-- ==== Sys2Proof/Safety.lean ====
section
/-! DEFINITION. What counts as a good state, in the terms the statements use: the invariants spec/10_state.md gives
(R21, R30, R32, R34, R38, R46) with the canonical form of memory, what no rule reads (R31, R34, R36, R37), what a
rounding is (R10), and the bound on the length of a pass (spec/60_exceptions.md R295). -/

namespace Sys2Proof.Machine

/-- The range of a tile's resolved width and height (R30). -/
def sizeInRange (n : Int) : Prop := -1022 ≤ n ∧ n ≤ 1024

/-- The invariant of the block at every command boundary. -/
structure State.Inv (s : State) : Prop where
  /-- `MVP = Compose(MV, PJ)` (R21). -/
  mvp_eq : s.mvp = compose s.mv s.pj
  /-- `LEGACY_TEX = TILE[0].tex` (R38). -/
  legacy_eq : s.legacyTex = (s.tileAt 0).tex
  /-- At most 33 frames on `STACK` (R46). -/
  stack_le : s.stack.length ≤ 33
  /-- The list being interpreted is not marked to end: `tail` is set only below a list that is running (R44, R124). -/
  top_open : ∀ f fs, s.stack = f :: fs → f.tail = false
  /-- Every resolved width and height in its range (R30). -/
  sizes : ∀ t : Fin 8, sizeInRange (s.tileAt t).width ∧ sizeInRange (s.tileAt t).height
  /-- No two tiles hold the same handle (R32, R51). -/
  handles : s.held.Nodup
  /-- `TIMG.stride` is 1 to 4096 (R34). -/
  stride : 1 ≤ s.timg.stride.toNat ∧ s.timg.stride.toNat ≤ 4096
  /-- Memory is in its canonical form. -/
  mem_wf : Memory.wf s.mem
  /-- So is the memory of every pass to come. -/
  requests_wf : ∀ p ∈ s.requests, Memory.wf p.mem
  /-- The open parameters are in their domains (R7). -/
  params_wf : s.params.wf = true

/-- A tile descriptor without the fields that no rule reads (R31): the stored ones, and the bounds, which only the
command that writes them reads. -/
def Tile.erase (d : Tile) : Tile :=
  { d with
    line := 0#9, tmem := 0#9, cmt := 0#2, cms := 0#2, maskt := 0#4, masks := 0#4, shiftt := 0#4, shifts := 0#4
    uls := 0#12, ult := 0#12, lrs := 0#12, lrt := 0#12 }

/-- A state without what no rule reads: `PRIM` and `ENV` (R36), `TIMG.fmt`, `.siz` and `.stride` (R34), the unread
tile fields (R31), and the continuation registers, never observable across commands (R37). -/
def State.erase (s : State) : State :=
  { s with
    prim := ⟨0#8, 0#8, 0#8, 0#8⟩
    env := ⟨0#8, 0#8, 0#8, 0#8⟩
    timg := { s.timg with fmt := 0#3, siz := 0#2, stride := 1#13 }
    tile := s.tile.map Tile.erase
    cont0 := 0#32
    cont1 := 0#32 }

/-- The tile whose descriptor a command may write (R179 to R185): the one its operand selects, tile 0 for triangles. -/
def Instr.tileWritten : Instr → Option (Fin 8)
  | .settile _ _ _ _ tile _ _ _ _ _ _ _ => some tile.toFin
  | .settilesize _ _ tile _ _ | .loadtile _ _ tile _ _ | .loadblock _ _ tile _ _ => some tile.toFin
  | .texrect _ _ tile _ _ | .texrectm _ _ tile _ _ => some tile.toFin
  | .tri1 _ _ _ | .tri2 _ _ _ _ _ _ | .quad _ _ _ _ _ _ => some 0
  | .noop | .vtx _ _ _ | .texture _ _ | .popmtx | .mtx _ _ _ _ | .dl _ _ | .endList | .spnoop | .rdphalf1 _ => none
  | .loadsync | .pipesync | .tilesync | .fullsync | .loadtlut _ _ | .rdphalf2 _ | .fillrect _ _ _ _ => none
  | .setfillcolor _ | .setprimcolor _ _ _ _ | .setenvcolor _ _ _ _ | .settimg _ _ _ _ => none

/-- The commands that may write a tile's descriptor (R286). -/
def tileWriters : List Opcode :=
  [.settile, .settilesize, .loadtile, .loadblock, .texrect, .texrectm, .tri1, .tri2, .quad]

/-- The commands that may create or release a texture (R184, R186). -/
def textureWriters : List Opcode := [.settilesize, .texrect, .texrectm, .tri1, .tri2, .quad]

/-- The commands that may emit an event (R50). -/
def emitters : List Opcode := [.settilesize, .fillrect, .texrect, .texrectm, .tri1, .tri2, .quad]

/-- The bytes of the 29 assigned opcodes, as R96 lists them. -/
def assignedBytes : List Byte :=
  [0x00#8, 0x01#8, 0x05#8, 0x06#8, 0x07#8, 0xD7#8, 0xD8#8, 0xDA#8, 0xDE#8, 0xDF#8, 0xE0#8, 0xE1#8, 0xE4#8, 0xE5#8, 0xE6#8,
   0xE7#8, 0xE8#8, 0xE9#8, 0xF0#8, 0xF1#8, 0xF2#8, 0xF3#8, 0xF4#8, 0xF5#8, 0xF6#8, 0xF7#8, 0xFA#8, 0xFB#8, 0xFD#8]

/-- A float value the spec's exactness claims speak of: finite and no negative zero (R143, R144). -/
def plainFloat (a : F32) : Prop := fisFinite a = true ∧ a ≠ 0x80000000#32

/-- `r` is `num / den` rounded once to nearest, ties to even (R10): no NaN; of the sign of a fraction other than zero; an
infinity exactly from the midpoint above the largest finite value upward (PRESUMED, notes/assumptions/10.md); and, when
finite, at least as near to the fraction as every finite value, its last bit 0 where another value is as near. -/
structure RoundsTo (r : F32) (num : Int) (den : Nat) : Prop where
  not_nan : fisNaN r = false
  sign : num ≠ 0 → fsign r = decide (num < 0)
  overflow : fisInf r = true ↔ (2 ^ 25 - 1) * 2 ^ 252 * den ≤ num.natAbs * 2 ^ 149
  nearest : fisFinite r = true → ∀ c : F32, fisFinite c = true →
    (fval r * den - num * 2 ^ 149).natAbs ≤ (fval c * den - num * 2 ^ 149).natAbs
  even : fisFinite r = true → ∀ c : F32, fisFinite c = true → fval c ≠ fval r →
    (fval r * den - num * 2 ^ 149).natAbs = (fval c * den - num * 2 ^ 149).natAbs → fmagBits r % 2 = 0

/-- How many steps a list entered afresh can take while `levels` nested levels are left to it: `cap` entries, each
with a whole sub-list, and the step that ends it. -/
def listBound (cap : Nat) : Nat → Nat
  | 0 => 0
  | levels + 1 => cap * (1 + listBound cap levels) + 1

/-- How many steps a pass can take (R295; notes/assumptions/13.md): 33 levels. -/
def passBound (cap : Nat) : Nat := listBound cap 33

end Sys2Proof.Machine
end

_ _ _ _ _

**Aim of the exercise**
Report the number of lines in the material above that include the string "listBound". Nothing else belongs in the answer.

**Answer section**
3